### Data records
---

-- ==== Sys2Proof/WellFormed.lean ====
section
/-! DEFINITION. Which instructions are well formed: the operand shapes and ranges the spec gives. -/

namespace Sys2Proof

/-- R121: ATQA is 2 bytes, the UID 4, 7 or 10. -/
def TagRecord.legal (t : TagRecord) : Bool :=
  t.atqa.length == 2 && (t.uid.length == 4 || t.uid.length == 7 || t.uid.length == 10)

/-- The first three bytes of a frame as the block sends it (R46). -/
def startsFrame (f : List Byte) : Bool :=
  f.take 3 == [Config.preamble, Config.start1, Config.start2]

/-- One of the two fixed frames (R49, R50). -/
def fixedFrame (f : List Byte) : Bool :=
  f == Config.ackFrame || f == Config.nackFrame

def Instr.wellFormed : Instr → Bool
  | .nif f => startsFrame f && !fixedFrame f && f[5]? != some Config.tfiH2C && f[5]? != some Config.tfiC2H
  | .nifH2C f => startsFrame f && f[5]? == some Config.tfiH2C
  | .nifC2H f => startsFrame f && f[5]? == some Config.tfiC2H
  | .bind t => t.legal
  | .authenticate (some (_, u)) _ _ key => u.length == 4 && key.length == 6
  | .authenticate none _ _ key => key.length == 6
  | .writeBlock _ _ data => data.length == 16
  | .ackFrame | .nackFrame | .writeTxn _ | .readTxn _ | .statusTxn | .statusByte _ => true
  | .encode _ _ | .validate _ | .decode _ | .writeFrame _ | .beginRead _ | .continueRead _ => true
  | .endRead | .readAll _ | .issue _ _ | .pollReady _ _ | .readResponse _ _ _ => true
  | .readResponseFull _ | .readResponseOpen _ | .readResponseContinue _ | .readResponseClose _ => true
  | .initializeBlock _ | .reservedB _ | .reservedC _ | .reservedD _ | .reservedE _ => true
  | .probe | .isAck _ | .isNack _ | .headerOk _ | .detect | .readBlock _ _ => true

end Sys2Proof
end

---

### Directions for this task
Give the data again, unchanged in every line.

### Result of the exercise
-- ==== Sys2Proof/WellFormed.lean ====
section
/-! DEFINITION. Which instructions are well formed: the operand shapes and ranges the spec gives. -/

namespace Sys2Proof

/-- R121: ATQA is 2 bytes, the UID 4, 7 or 10. -/
def TagRecord.legal (t : TagRecord) : Bool :=
  t.atqa.length == 2 && (t.uid.length == 4 || t.uid.length == 7 || t.uid.length == 10)

/-- The first three bytes of a frame as the block sends it (R46). -/
def startsFrame (f : List Byte) : Bool :=
  f.take 3 == [Config.preamble, Config.start1, Config.start2]

/-- One of the two fixed frames (R49, R50). -/
def fixedFrame (f : List Byte) : Bool :=
  f == Config.ackFrame || f == Config.nackFrame

def Instr.wellFormed : Instr → Bool
  | .nif f => startsFrame f && !fixedFrame f && f[5]? != some Config.tfiH2C && f[5]? != some Config.tfiC2H
  | .nifH2C f => startsFrame f && f[5]? == some Config.tfiH2C
  | .nifC2H f => startsFrame f && f[5]? == some Config.tfiC2H
  | .bind t => t.legal
  | .authenticate (some (_, u)) _ _ key => u.length == 4 && key.length == 6
  | .authenticate none _ _ key => key.length == 6
  | .writeBlock _ _ data => data.length == 16
  | .ackFrame | .nackFrame | .writeTxn _ | .readTxn _ | .statusTxn | .statusByte _ => true
  | .encode _ _ | .validate _ | .decode _ | .writeFrame _ | .beginRead _ | .continueRead _ => true
  | .endRead | .readAll _ | .issue _ _ | .pollReady _ _ | .readResponse _ _ _ => true
  | .readResponseFull _ | .readResponseOpen _ | .readResponseContinue _ | .readResponseClose _ => true
  | .initializeBlock _ | .reservedB _ | .reservedC _ | .reservedD _ | .reservedE _ => true
  | .probe | .isAck _ | .isNack _ | .headerOk _ | .detect | .readBlock _ _ => true

end Sys2Proof
end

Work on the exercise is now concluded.